-- ==== Sys2Proof/Machine/Lzss.lean ====
section
/-! DEFINITION. The LZSS window decompressor: LZ_INIT, LZ_PULL, the tokens LIT and COPY, and the whole-payload function
(spec/43_lzss.md). -/

namespace Sys2Proof.Machine

open Sys2Proof

/-- A fresh decompressor (R150). -/
def freshLzss (src : List Byte) (limit : Word) : Lzss :=
  { window := [], wp := 1, rc := 0, rem := 0, src := src, bitpos := 0, limit := limit, outCount := 0 }

/-- `W[wp] <- b; wp <- (wp + 1) mod 4096` (R153, R155). -/
def storeByte (b : Byte) (u : Lzss) : Lzss :=
  { u with window := Mem.write u.window u.wp.toNat b, wp := u.wp + 1 }

/-- `CopyByte()` (R155): the read comes before the write. -/
def copyByte (u : Lzss) : Byte × Lzss :=
  let b := windowByte u u.rc
  (b, { storeByte b u with rc := u.rc + 1, rem := u.rem - 1 })

/-- `n` stream bits are consumed (R151). -/
def consumeBits (n : Nat) (u : Lzss) : Lzss := { u with bitpos := u.bitpos + n }

/-- The copy length a length field stands for (spec/30_encoding.md R78). -/
def copyLength (lengthField : BitVec 4) : BitVec 5 := lengthField.setWidth 5 + 2

/-- `rc <- off; rem <- lf + 2` (R152). -/
def startCopy (offset : BitVec 12) (lengthField : BitVec 4) (u : Lzss) : Lzss :=
  { u with rc := offset, rem := copyLength lengthField }

/-- Run one token: its bits are consumed and it emits its first byte (R152 to R154). `none`: PrematureEnd, because
fewer bits remain than the token has. -/
def runToken (t : Token) (u : Lzss) : Option (Byte × Lzss) :=
  if 8 * u.src.length < u.bitpos + tokenWidth t then none
  else
    match t with
    | .lit b => some (b, storeByte b (consumeBits 9 u))
    | .copy offset lengthField => some (copyByte (startCopy offset lengthField (consumeBits 17 u)))

/-- `LzStep()` (R152): the next output byte and the unit after it. `none`: PrematureEnd; nothing has changed, which is
the snapshot R158 restores. -/
def lzStep (u : Lzss) : Option (Byte × Lzss) :=
  if u.rem = 0 then
    match decodeToken u.src u.bitpos with
    | .ok t => runToken t u
    | .error _ => none
  else some (copyByte u)

/-- `out_count <- out_count + 1` (R158). -/
def countByte (u : Lzss) : Lzss := { u with outCount := u.outCount + 1 }

/-- The size-limiting wrapper around one decoding step, and what the pull reports (R157, R158). -/
def pullWith (stepUnit : Lzss → Option (Byte × Lzss)) (s : State) : State :=
  if s.lz.outCount = s.lz.limit then endOfStream s
  else
    match stepUnit s.lz with
    | some (b, u) => complete (zext32 b) (setLzss (countByte u) s)
    | none => raiseErr .prematureEnd s.lz.outCount s

/-- `Decompress`'s loop (R159): `n` bytes more, `produced` of them there already. The error carries the count of
bytes produced before it (R202). -/
def decompressFrom : Nat → Nat → Lzss → Except Err (List Byte)
  | 0, _, _ => .ok []
  | n + 1, produced, u =>
    match lzStep u with
    | none => .error ⟨.prematureEnd, BitVec.ofNat 32 produced⟩
    | some (b, u) =>
      match decompressFrom n (produced + 1) u with
      | .ok bytes => .ok (b :: bytes)
      | .error e => .error e

/-- `Decompress(P, size)` (R159), on a decompressor of its own. -/
def decompress (payload : List Byte) (size : Word) : Except Err (List Byte) :=
  decompressFrom size.toNat 0 (freshLzss payload size)

/-- LZ_INIT (R150). A SRC_IN longer than `MAX_IN_LEN` is refused (spec/60_exceptions.md R213). -/
def execLzInit (s : State) : Result :=
  if s.cfg.maxInLen < (operandBytes s).length then .refused .inputTooLong
  else .next (complete 0 (setLzss (freshLzss (operandBytes s) (operandWord s)) s))

/-- LZ_PULL (R158). -/
def execLzPull (s : State) : Result :=
  .next (pullWith lzStep s)

/-- LIT (R153): the pull that fetches this token (notes/assumptions/8.md). -/
def execLit (b : Byte) (s : State) : Result :=
  .next (pullWith (runToken (.lit b)) s)

/-- COPY (R154): the pull that fetches this token and emits its first byte (notes/assumptions/8.md). -/
def execCopy (offset : BitVec 12) (lengthField : BitVec 4) (s : State) : Result :=
  .next (pullWith (runToken (.copy offset lengthField)) s)

end Sys2Proof.Machine
end

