-- ==== Sys2Proof/Laws/Orchestrator.lean ====
section
/-! SUPPORT. What DECODE's steps answer, each said once (spec/44_orchestrator.md R180 to R187). -/

namespace Sys2Proof.Machine

open Sys2Proof Sys2Proof.Safety

/-- Deobfuscation keeps the length (R120). -/
theorem deobBytes_length : ∀ (bytes : List Byte) (p : Prng), (deobBytes bytes p).1.length = bytes.length
  | b0 :: b1 :: b2 :: b3 :: rest, p => by simp [deobBytes, bytesLe, deobBytes_length rest]
  | [b0, b1, b2], p => by simp [deobBytes]
  | [b0, b1], p => by simp [deobBytes]
  | [b0], p => by simp [deobBytes]
  | [], p => by simp [deobBytes]

theorem deobfuscate_ok {raw : List Byte} (h : 4 ≤ raw.length) :
    deobfuscate raw = .ok (deobBytes (raw.drop 4) (constructPrng (le32 raw 0))).1 :=
  if_neg (Nat.not_lt.mpr h)

theorem deobfuscate_short {raw : List Byte} (h : raw.length < 4) : deobfuscate raw = .error ⟨.inputTooSmall, 0⟩ :=
  if_pos h

/-- Step 1 (R182). -/
theorem openContainer_short {raw : List Byte} (h : raw.length ≤ 20) :
    openContainer raw = .error ⟨.contentTooSmall, 0⟩ :=
  if_pos h

/-- Step 2 (R183), on a container step 1 lets through: neither of its own two errors can arise (R214). -/
theorem openContainer_long {raw d : List Byte} (h : 20 < raw.length) (hd : deobfuscate raw = .ok d) :
    openContainer raw =
      if checksum (d.drop 16) = le32 d 4 then
        .ok (⟨le32 d 0, le32 d 4, le32 d 8, le32 d 12⟩, d.drop 16)
      else .error ⟨.deobfuscateChecksumNotMatch, 0⟩ := by
  have hd' := deobfuscate_ok (raw := raw) (by omega)
  rw [hd] at hd'
  have hl : 16 ≤ d.length := by
    rw [Except.ok.inj hd', deobBytes_length, List.length_drop]; omega
  unfold openContainer
  rw [if_neg (Nat.not_le.mpr h), hd]
  simp only [parseHeader, headerLength]
  rw [if_neg (Nat.not_lt.mpr hl)]

/-- Everything DECODE and the compression codes do before step 3. -/
theorem decodeWith_steps (choose : Word → Compression) (s : State) (hl : s.srcIn.length ≤ s.cfg.maxInLen) :
    (s.srcIn.length ≤ 20 ∧ decodeWith choose s = .next (failed s 0x01 0)) ∨
      (20 < s.srcIn.length ∧ ∃ d, deobfuscate s.srcIn = .ok d ∧ d.length = s.srcIn.length - 4 ∧
        ((checksum (d.drop 16) ≠ le32 d 4 ∧ decodeWith choose s = .next (failed s 0x03 0)) ∨
          (checksum (d.drop 16) = le32 d 4 ∧
            decodeWith choose s
              = finish (choose (le32 d 12)) ⟨le32 d 0, le32 d 4, le32 d 8, le32 d 12⟩ (d.drop 16) s))) := by
  unfold decodeWith
  rw [if_neg (by simpa using hl), operandBytes_eq]
  by_cases h : s.srcIn.length ≤ 20
  · exact .inl ⟨h, by rw [openContainer_short h]; rfl⟩
  · have hd := deobfuscate_ok (raw := s.srcIn) (by omega)
    refine .inr ⟨by omega, _, hd, by rw [deobBytes_length, List.length_drop], ?_⟩
    rw [openContainer_long (by omega) hd]
    generalize (deobBytes (s.srcIn.drop 4) (constructPrng (le32 s.srcIn 0))).1 = d
    by_cases hc : checksum (d.drop 16) = le32 d 4
    · exact .inr ⟨hc, by rw [if_pos hc]⟩
    · exact .inl ⟨hc, by rw [if_neg hc]; rfl⟩

/-- A SRC_IN longer than `MAX_IN_LEN` is refused (R213). -/
theorem decodeWith_tooLong (choose : Word → Compression) {s : State} (h : s.cfg.maxInLen < s.srcIn.length) :
    decodeWith choose s = .refused .inputTooLong :=
  if_pos h

/-- The only error decompression raises (R151, R159). -/
theorem decompressFrom_error {n produced : Nat} {u : Lzss} {e : Err}
    (h : decompressFrom n produced u = .error e) : e.kind = .prematureEnd := by
  induction n generalizing produced u with
  | zero => cases h
  | succ n ih =>
    simp only [decompressFrom] at h
    split at h
    · cases h; rfl
    · split at h
      · cases h
      · next he => cases h; exact ih he

/-- `Decompress` answers exactly the bytes asked for (R159). -/
theorem decompressFrom_length {n produced : Nat} {u : Lzss} {bytes : List Byte}
    (h : decompressFrom n produced u = .ok bytes) : bytes.length = n := by
  induction n generalizing produced u bytes with
  | zero => cases h; rfl
  | succ n ih =>
    simp only [decompressFrom] at h
    split at h
    · cases h
    · split at h
      · next ho => cases h; simp [ih ho]
      · cases h

end Sys2Proof.Machine
end

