theorem runCommand_of_decode {w : Word} {i : Instr} (h : decodeCommand w = .ok i) (s : State) :
    runCommand w s = exec i s := by
  rw [runCommand, h]

/-- A write at offset 0x00 is a write of CMD (R34). -/
theorem serve_write_cmd (w : Word) (s : State) : serve (.write 0x00 w) s = runCommand w s := rfl

end Sys2Proof.Machine

namespace Sys2Proof

open Sys2Proof.Machine

/-- Settles O4: the access that is served is the written CMD word, and its bytes decode as the word. -/
theorem stepRunsDecodedCommand : Obligations.StepRunsDecodedCommand := by
  intro s w rest i hhost hdec
  rw [decode_hostCommand_bytesLe] at hdec
  calc
    step s = serve (.write 0x00 w) { s with host := rest } := step_of_host_cons hhost
    _ = runCommand w { s with host := rest } := serve_write_cmd w _
    _ = exec i { s with host := rest } := runCommand_of_decode hdec _

/-- Settles O18: a little-endian word is its bytes side by side, which fixes its value and its bytes; XOR acts on each. -/
theorem littleEndianWords : Obligations.LittleEndianWords := by
  refine ⟨toNat_le32Of, le32_bytesLe, fun b0 b1 b2 b3 v => ?_⟩
  have hword : le32 [b0, b1, b2, b3] 0 = le32Of b0 b1 b2 b3 := rfl
  rw [hword, bytesLe_xor, bytesLe_le32Of]
  rfl

end Sys2Proof
end

section
/-! PROOFS. The obligations of spec/10_state.md: the host's accesses (R34 to R37), who owns a register (R20, R23), and the
invariant (R22, R28 to R32, R36, R40). -/

namespace Sys2Proof.Machine

open Sys2Proof Sys2Proof.Safety

/-! ### The register map (R34) -/

theorem busRegister_of_reserved {offset : BitVec 8} (h : 0x14 ≤ offset.toNat) :
    busRegister offset = some .reserved := by
  have hne : ∀ a : BitVec 8, a.toNat < 0x14 → offset ≠ a := by
    rintro a ha rfl
    omega
  simp [busRegister, hne, h]

/-- Every register below the reserved range starts at a multiple of 4. -/
theorem busRegister_of_unaligned {offset : BitVec 8} (hlow : offset.toNat < 0x14) (hmod : offset.toNat % 4 ≠ 0) :
    busRegister offset = none := by
  have hne : ∀ a : BitVec 8, a.toNat % 4 = 0 → offset ≠ a := by
    rintro a ha rfl
    exact hmod ha
  simp [busRegister, hne, Nat.not_le.mpr hlow]

theorem serve_read {offset : BitVec 8} {r : BusRegister} (h : busRegister offset = some r) (s : State) :
    serve (.read offset) s = .next (hostReads r s) := by
  simp only [serve, h]

theorem serve_write {offset : BitVec 8} {r : BusRegister} (h : busRegister offset = some r) (hr : r ≠ .cmd) (v : Word)
    (s : State) : serve (.write offset v) s = .next (busWrite r v s) := by
  cases r with
  | cmd => exact absurd rfl hr
  | _ => simp only [serve, h]

theorem serve_read_unmapped {offset : BitVec 8} (h : busRegister offset = none) (s : State) :
    serve (.read offset) s = .fault (.noRegisterAt offset) := by
  simp only [serve, h]

theorem serve_write_unmapped {offset : BitVec 8} (h : busRegister offset = none) (v : Word) (s : State) :
    serve (.write offset v) s = .fault (.noRegisterAt offset) := by
  simp only [serve, h]

theorem step_read {s : State} {offset : BitVec 8} {rest : List HostEvent} {r : BusRegister}
    (hhost : s.host = .read offset :: rest) (hr : busRegister offset = some r) :
    step s = .next (hostReads r { s with host := rest }) :=
  (step_of_host_cons hhost).trans (serve_read hr _)

theorem step_write {s : State} {offset : BitVec 8} {v : Word} {rest : List HostEvent} {r : BusRegister}
    (hhost : s.host = .write offset v :: rest) (hr : busRegister offset = some r) (hcmd : r ≠ .cmd) :
    step s = .next (busWrite r v { s with host := rest }) :=
  (step_of_host_cons hhost).trans (serve_write hr hcmd v _)

@[simp] theorem toNat_zext32 (b : Byte) : (zext32 b).toNat = b.toNat := by
  simp only [zext32, BitVec.toNat_setWidth]
  omega

/-! ### What one decoding step of the decompressor can do (spec/43_lzss.md R152 to R155) -/

/-- The byte a decoding step emits from `u`, and the unit after it. -/
inductive Emitted (u : Lzss) : Byte × Lzss → Prop
  | pending (hrem : u.rem ≠ 0) : Emitted u (copyByte u)
  | lit (b : Byte) (hfits : u.bitpos + 9 ≤ 8 * u.src.length) : Emitted u (b, storeByte b (consumeBits 9 u))
  | copy (offset : BitVec 12) (lengthField : BitVec 4) (hfits : u.bitpos + 17 ≤ 8 * u.src.length) :
      Emitted u (copyByte (startCopy offset lengthField (consumeBits 17 u)))

theorem emitted_of_runToken {t : Token} {u : Lzss} {p : Byte × Lzss} (h : runToken t u = some p) : Emitted u p := by
  have hfits : u.bitpos + tokenWidth t ≤ 8 * u.src.length := by
    by_contra hlong
    rw [runToken_eq_none.mpr (Nat.not_le.mp hlong)] at h
    cases h
  cases t with
  | lit b =>
    rw [runToken_lit hfits] at h
    cases h
    exact .lit b hfits
  | copy offset lengthField =>
    rw [runToken_copy hfits] at h
    cases h
    exact .copy offset lengthField hfits

theorem emitted_of_lzStep {u : Lzss} {p : Byte × Lzss} (h : lzStep u = some p) : Emitted u p := by
  obtain ⟨hrem, hstep⟩ | ⟨-, t, -, hstep⟩ | ⟨-, -, hstep⟩ := lzStep_cases u <;> rw [hstep] at h
  · cases h
    exact .pending hrem
  · exact emitted_of_runToken h
  · cases h

/-! ### What executing an instruction can do, by the unit it belongs to (R20) -/

/-- The PRNG's three readers (R21, R23). -/
abbrev DrawsWord (i : Instr) : Prop := i ∈ [Instr.prngNext, .deobWord, .deobByte]

/-- LZ_PULL, or a token, which is the pull that fetches it (notes/assumptions/8.md). -/
abbrev PullsByte (i : Instr) : Prop := i = .lzPull ∨ i.encClass = .token

/-- DECODE, or a compression code, which is the DECODE that finds it (notes/assumptions/9.md). -/
abbrev RunsDecode (i : Instr) : Prop := i = .decode ∨ i.encClass = .headerCode

/-- An error some command can raise, with the diagnostic word it may carry (spec/60_exceptions.md R202, R214). -/
abbrev ErrSound (e : Err) : Prop := e.kind ≠ .inputTooSmall ∧ (e.kind ≠ .prematureEnd → e.info = 0)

════════════════

Produce only the lines from the line containing "match lzStep u with" through the line containing "bytesLe, deobBytes_length rest]", inclusive of both, exactly as they stand in the entries above.

    match lzStep u with
    | none => .error ⟨.prematureEnd, BitVec.ofNat 32 produced⟩
    | some (b, u) =>
      match decompressFrom n (produced + 1) u with
      | .ok bytes => .ok (b :: bytes)
      | .error e => .error e

/-- `Decompress(P, size)` (R159), on a decompressor of its own. -/
def decompress (payload : List Byte) (size : Word) : Except Err (List Byte) :=
  decompressFrom size.toNat 0 (freshLzss payload size)

/-- LZ_INIT (R150). A SRC_IN longer than `MAX_IN_LEN` is refused (spec/60_exceptions.md R213). -/
def execLzInit (s : State) : Result :=
  if s.cfg.maxInLen < (operandBytes s).length then .refused .inputTooLong
  else .next (complete 0 (setLzss (freshLzss (operandBytes s) (operandWord s)) s))

/-- LZ_PULL (R158). -/
def execLzPull (s : State) : Result :=
  .next (pullWith lzStep s)

/-- LIT (R153): the pull that fetches this token (notes/assumptions/8.md). -/
def execLit (b : Byte) (s : State) : Result :=
  .next (pullWith (runToken (.lit b)) s)

/-- COPY (R154): the pull that fetches this token and emits its first byte (notes/assumptions/8.md). -/
def execCopy (offset : BitVec 12) (lengthField : BitVec 4) (s : State) : Result :=
  .next (pullWith (runToken (.copy offset lengthField)) s)

end Sys2Proof.Machine
end

-- ==== Sys2Proof/Laws/Orchestrator.lean ====
section
/-! SUPPORT. What DECODE's steps answer, each said once (spec/44_orchestrator.md R180 to R187). -/

namespace Sys2Proof.Machine

open Sys2Proof Sys2Proof.Safety

/-- Deobfuscation keeps the length (R120). -/
theorem deobBytes_length : ∀ (bytes : List Byte) (p : Prng), (deobBytes bytes p).1.length = bytes.length
  | b0 :: b1 :: b2 :: b3 :: rest, p => by simp [deobBytes, bytesLe, deobBytes_length rest]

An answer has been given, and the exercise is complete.